Go through the data below and copy each line where the word "recovered" occurs.
···
-- ==== Sys2Proof/Machine/Rides.lean ====
section
/-! DEFINITION. Resets, starts, rides, after-run and standby (R16, R17, R163 to R176). -/

namespace Sys2Proof.Machine

/-! ## Supply bands (R163) -/

/-- The band after a sample of `v` tenths of a volt; absent for CUT (R163). -/
def nextBand (old : Band) (v : Nat) : Option Band :=
  if v < 60 then none
  else if v < 90 then some .low
  else if v < 93 then some (match old with | .low => .low | .normal => .normal | .over => .normal)
  else if v ≤ 157 then some .normal
  else if v ≤ 160 then some (match old with | .low => .normal | .normal => .normal | .over => .over)
  else some .over

/-! ## Resets (R165) -/

/-- A store write in progress leaves the store INVALID (R158, R165). -/
def Store.afterReset (x : Store) : Store :=
  match x.state with
  | .writing => { x with state := .invalid }
  | .valid | .invalid => x

/-- Entry to STARTING: the ports are OFF and the runtime state of every block is gone (R16, R21, R53, R76,
R98, R131, R147, R149). On key-on from STANDBY R127 keeps the step position until the next ride start sets it, and R131
has it at 0 during STARTING: the model sets it to 0 here (DEDUCED, log entry 41). -/
def State.intoStarting (s : State) (stage : StartStage) : State :=
  { s with
    power := .starting
    stage := stage
    sampleCount := 0
    control := .fresh s.control.bitRate
    vehicle := .fresh s.vehicle.bitRate
    clashes := 0
    monitor := []
    cache := []
    watches := []
    faults := []
    writeQueue := []
    write := none
    engineLamp := .dark
    brakeLamp := .dark
    stepPos := 0
    boundaryDue := false
    bulbCheck := none
    reports := []
    reportsDropped := 0
    pacer := .stopped
    statusPeriod := none
    responder := .initial
    limitPassed := false }

/-- A reset: all volatile state is lost and the module comes to STARTING (R165). The working tables, and whether the
module is configured, stay in force until the start that follows reads the store (R158, R161); the staging edits
are lost, and staging is then a copy of the working tables (DESIGN CHOICE, log entry 30). -/
def State.resetModule (s : State) (kind : ResetKind) : State :=
  { s.intoStarting .held with
    resetKind := kind
    band := .low
    keySettled := none
    timebase := .crystal
    degraded := false
    store := s.store.afterReset
    storeFailed := false
    staging := s.working
    sampleElapsed := 0
    keyElapsed := 0
    lampElapsed := 0
    statusElapsed := 0
    afterRunElapsed := 0 }

/-- The battery has fallen below 3.0 V: retained memory loses its contents and the retention mark (R166; log
entry 7). -/
def State.loseRetained (s : State) : State :=
  { s with
    retained := { Config.lostRetained s.free.count with mark := false }
    free := { s.free with count := s.free.count + 1 } }

/-! ## Ride starts and ride end (R170 to R173) -/

/-- The cycle boundaries of a bulb check: its duration rounded up to whole cycles of 2000 ms; absent for
duration 0 (R129). -/
def bulbCycles (duration : Nat) : Option Nat := if duration = 0 then none else some (ceilDiv duration 2000)

/-- The blocks' part of a ride start, new or resumed, with retained memory already set (R15, R21, R53, R75,
R94, R95, R130, R136, R164). At key-on in AFTER_RUN R17 says that the counts stand, and R15 and R170 set the five
counts of R15 to 0 at each ride start: the model zeroes those five and keeps the ports' error counts (DEDUCED, log
entry 35). -/
def State.startRide (s : State) (bulb : Option Nat) : State :=
  let t := { s with
    power := .running
    stage := .done
    control := s.control.zeroCounts
    vehicle := s.vehicle.zeroCounts
    clashes := 0
    monitor := initialMonitor s.working s.degraded s.now
    cache := initialCache s.working
    watches := uniformWatches s.working .notYet s.now
    faults := deriveFaults s.working s.retained.slots s.writeQueue
    reportsDropped := 0
    sampleCount := 0
    stepPos := 0
    boundaryDue := false
    bulbCheck := bulb
    limitPassed := false
    lampElapsed := 0 }
  let u := t.placeLamps
  u.watchEvent (reachInit u.view)

/-- Retained memory at a new ride start (R91, R170). -/
def Retained.newRide (r : Retained) (faultCount : Nat) : Retained :=
  { r with
    rideNumber := saturate 65535 r.rideNumber 1
    rideClock := 0
    rideOpen := true
    verified := false
    restarts := 0
    rideFlags := clearFlagsBelow faultCount r.rideFlags }

/-- A new ride start (R170). -/
def State.newRide (s : State) : State :=
  (s.withRetained (s.retained.newRide s.working.settings.faultCount)).startRide
    (bulbCycles s.working.settings.bulbCheck)

/-- Retained memory at a resumed ride start (R171). -/
def Retained.resumed (r : Retained) : Retained := { r with restarts := saturate Config.count8 r.restarts 1 }

/-- A resumed ride start (R171). -/
def State.resumeRide (s : State) : State := (s.withRetained s.retained.resumed).startRide none

/-- The write queue and the memory flags after ride end has handed on its AGE entry (R92). -/
def State.withAgeEntry (s : State) : List WriteEntry × MemoryFlags :=
  match agingList s.working s.retained.rideFlags with
  | [] => (s.writeQueue, s.retained.flags)
  | codes => joinWrites (.age codes) s.writeQueue s.retained.flags

/-- Ride end (R173). -/
def State.endRide (s : State) : State :=
  { s with
    power := .afterRun
    stage := .done
    retained := { s.retained with rideOpen := false, flags := s.withAgeEntry.2 }
    writeQueue := s.withAgeEntry.1
    monitor := s.monitor.map fun r => { r with timer := none }
    watches := uniformWatches s.working .notRunning s.now
    engineLamp := .dark
    brakeLamp := .dark
    boundaryDue := false
    bulbCheck := none
    limitPassed := false
    afterRunElapsed := 0 }

/-! ## Standby (R17, R147, R149, R174, R175) -/

/-- The change from AFTER_RUN to STANDBY. -/
def State.intoStandby (s : State) : State :=
  { s with
    power := .standby
    control := s.control.toOff
    vehicle := s.vehicle.toOff
    writeQueue := []
    reports := []
    reportsDropped := 0
    pacer := .stopped
    statusPeriod := none
    responder := .initial
    limitPassed := false }

/-- Past the limit of AFTER_RUN the module enters STANDBY as soon as no slot write and no store write is in
progress (R121, R174). -/
def State.standbyPastLimit (s : State) : State :=
  if s.inAfterRun && s.limitPassed && s.write.isNone && s.store.state != .writing then s.intoStandby else s

/-! ## Starting (R166 to R168) -/

/-- Retained memory after a cold start (R91, R119, R166). -/
def Retained.coldStart (r : Retained) : Retained :=
  { r with
    mark := true
    slots := List.replicate Config.slotCount .empty
    flags := ⟨true, false, false, false⟩
    rideFlags := List.replicate Config.flagCount .clear
    rideNumber := 0
    rideOpen := false
    rideClock := 0
    verified := false
    restarts := 0 }

/-- Retained memory after the recovery of WRITING slots (R120). -/
def Retained.recovered (r : Retained) : Retained :=
  { r with
    slots := r.slots.map Slot.freed
    flags := { r.flags with recordLost := r.flags.recordLost || r.slots.any Slot.isWriting } }

/-- Both ports become ERROR_ACTIVE and join their buses; the pacer and the status timer start (R16, R138,
R140, R144). -/
def State.joinBuses (s : State) : State :=
  { s with
    control := s.control.joinBus
    vehicle := s.vehicle.joinBus
    pacer :=
      { running := true
        nextSlot := 0
        elapsed := 0
        rate := s.working.settings.reportsPerWindow
        pendingRate := none }
    statusPeriod := some s.working.settings.statusPeriod
    statusElapsed := 0 }

/-- The Timebase at the end of a STARTING that follows a reset: CRYSTAL when the crystal runs (R176). Whether a crystal
that had stopped runs again, and is then used, is a free choice (DESIGN CHOICE, log entry 18): so too for one that
stopped after the reset, where R176 also says that it is not used until the next reset. -/
def State.settleTimebase (s : State) : State :=
  if s.crystalRuns then { s with timebase := .crystal, degraded := false }
  else
    let runs := s.free.draw.1 % 2 == 0
    { s with
      crystalRuns := runs
      timebase := if runs then .crystal else .internal
      degraded := !runs
      free := s.free.draw.2 }

/-- The ride decision, with the settled level of the KEY line (R168). -/
def State.rideDecision (s : State) (on : Bool) : State :=
  let t := if s.stage = .keyOn then s else s.settleTimebase
  match on, t.retained.rideOpen with
  | true, true => t.joinBuses.resumeRide
  | true, false => t.joinBuses.newRide
  | false, true => t.joinBuses.endRide
  | false, false => { t with power := .standby, stage := .done }

/-- Start-up may run: at once after key-on in STANDBY and after a SERVICE_RESTART, at 6.3 V after another
reset (R165, R167). -/
def State.canStart (s : State) : Bool :=
  s.power == .starting &&
    match s.stage with
    | .keyOn => true
    | .held => s.resetKind == .serviceRestart || decide (63 ≤ s.battery)
    | .waitKey | .done => false

/-- Retained memory after steps 1 and 2 of STARTING (R120, R166, R167). -/
def State.startRetained (s : State) : Retained :=
  let r := if s.retained.mark then s.retained else s.retained.coldStart
  let r := if s.stage = .held then { r with lastReset := s.resetKind } else r
  r.recovered

/-- The tables that step 3 of STARTING finds (R161). -/
def Store.startTables (x : Store) : Tables := if x.state = .valid then x.tables else .default

/-- The ride flags after step 4 of STARTING (R91, R98). -/
def startFlags (configured : Bool) (faultCount : Nat) (flags : List RideFlags) : List RideFlags :=
  if configured then clearFlagsFrom faultCount flags else clearFlagsFrom 0 flags

/-- Steps 1 to 4 of STARTING (R167). After a reset the band is set from the battery's level as from LOW
(R163; log entry 17). -/
def State.setUp (s : State) : State :=
  let tables := s.store.startTables
  let ok := s.store.state == .valid
  let r := s.startRetained
  { s with
    retained := { r with rideFlags := startFlags ok tables.settings.faultCount r.rideFlags }
    band := if s.stage = .held then (nextBand .low s.battery).getD .low else s.band
    working := tables
    staging := tables
    configured := ok
    storeFailed := false
    control := .fresh tables.settings.controlRate
    vehicle := .fresh tables.settings.vehicleRate
    monitor := stoppedMonitor tables
    cache := initialCache tables
    watches := uniformWatches tables .notRunning r.rideClock
    faults := deriveFaults tables r.slots []
    writeQueue := []
    write := none }

/-- Step 5 of STARTING: the ride decision, when the KEY line has settled (R167, R169). -/
def State.finishStart (s : State) : State :=
  match s.keySettled with
  | some on => s.rideDecision on
  | none => { s with stage := .waitKey }

end Sys2Proof.Machine
end

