-- ==== Sys2Proof/Safety.lean ====
section
/-! DEFINITION. What a sound state of the module is, in the terms the statements use: the invariants that the
manual says its blocks keep, and the frame of an event that only reaches the pipeline. -/

namespace Sys2Proof.Machine

/-! ## The frame of a watch event -/

/-- `t` differs from `u` at most in what an event over the watches can reach: the watch records, the fault states
and ride flags, the two queues with what they lose, the lamps, and the free choices (R71, R74, R82, R86,
R88, R90). -/
def State.reachesPipelineOnly (u t : State) : Prop :=
  t = { u with
    watches := t.watches
    faults := t.faults
    retained :=
      { u.retained with
        rideFlags := t.retained.rideFlags
        flags := { u.retained.flags with deferredOverflow := t.retained.flags.deferredOverflow } }
    writeQueue := t.writeQueue
    reports := t.reports
    reportsDropped := t.reportsDropped
    engineLamp := t.engineLamp
    brakeLamp := t.brakeLamp
    free := t.free }

/-- `t` is `u` after one event over the watches that reaches the watches as `reach` says: the records and the samples
that `watchPass` gives (R71, R72, R74), the faults and ride flags those samples leave (R82), what they hand on taken
one by one in some order by the two queues (R86, R88), the lamps set to their new modes (R90, R125); nothing else
but the free choices. -/
def State.takesEvent (u : State) (reach : WatchEntry → Option Reach) (t : State) : Prop :=
  let xs := watchPass u.view u.working.watchList reach u.watches
  let d := takeSamples u.sampleContext (linkedSamples u.working.watchList xs) u.faults u.retained.rideFlags
  u.reachesPipelineOnly t
  ∧ t.watches = xs.map (·.record) ∧ t.faults = d.faults ∧ t.retained.rideFlags = d.flags
  ∧ (∃ handed : List Handed, handed.Perm d.handed
    ∧ handed.foldl HandedTo.take ⟨u.writeQueue, u.retained.flags, u.reports, u.reportsDropped⟩
      = ⟨t.writeQueue, t.retained.flags, t.reports, t.reportsDropped⟩)
  ∧ t.engineLamp = u.engineLamp.setMode u.working.settings (t.modeOf .engine)
  ∧ t.brakeLamp = u.brakeLamp.setMode u.working.settings (t.modeOf .brake)

/-- The event has been taken after `u` while RUNNING; in every other power state no event reaches the watches and `t`
is `u` (R61, R76). -/
def State.afterEvent (u : State) (reach : WatchEntry → Option Reach) (t : State) : Prop :=
  if u.power = .running then u.takesEvent reach t else t = u

/-! ## Standby (R17, R121, R147, R174) -/

/-- The state that the change from AFTER_RUN to STANDBY leaves (R17, R147, R149, R174). -/
def State.asleep (s : State) : State :=
  { s with
    power := .standby
    control := { s.control with state := .off, txErrors := 0, rxErrors := 0, recovery := 0, queue := [] }
    vehicle := { s.vehicle with state := .off, txErrors := 0, rxErrors := 0, recovery := 0, queue := [] }
    writeQueue := []
    reports := []
    reportsDropped := 0
    pacer := .stopped
    statusPeriod := none
    responder := .initial
    limitPassed := false }

/-- What follows when a write has ended: past the limit of AFTER_RUN, with no slot write and no store write in progress,
the change to STANDBY; else nothing (R121, R174). -/
def State.restedPastLimit (s : State) : State :=
  if s.power = .afterRun ∧ s.limitPassed = true ∧ s.write = none ∧ s.store.state ≠ .writing then s.asleep else s

/-! ## The tables (R78, R155) -/

/-- The fields of a Fault Table entry that the Debouncer's arithmetic rests on lie in their ranges (R78). -/
def FaultEntry.inRange (e : FaultEntry) : Prop := 1 ≤ e.threshold ∧ 1 ≤ e.upStep ∧ 1 ≤ e.downStep

/-- Every Fault Table entry of a copy of the tables lies in its ranges. -/
def Tables.faultsInRange (t : Tables) : Prop := ∀ e ∈ t.faults, e.inRange

/-- The working and staging tables and the store's copy hold Fault Table entries in their ranges. -/
def State.tablesInRange (s : State) : Prop :=
  s.working.faultsInRange ∧ s.staging.faultsInRange ∧ s.store.tables.faultsInRange

/-! ## Consistent tables (R10, R41, R59, R79, R159) -/

/-- What R159 asks of the Settings: four distinct identifiers, and a present speed signal below the signal count. -/
def Settings.sound (k : Settings) : Prop :=
  k.requestId ≠ k.responseId ∧ k.requestId ≠ k.statusId ∧ k.requestId ≠ k.reportId
  ∧ k.responseId ≠ k.statusId ∧ k.responseId ≠ k.reportId ∧ k.statusId ≠ k.reportId
  ∧ (k.speedPresent = true → k.speedSignal < k.signalCount)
···
COMPLETED TASK:
def Retained.recovered (r : Retained) : Retained :=
  r.recovered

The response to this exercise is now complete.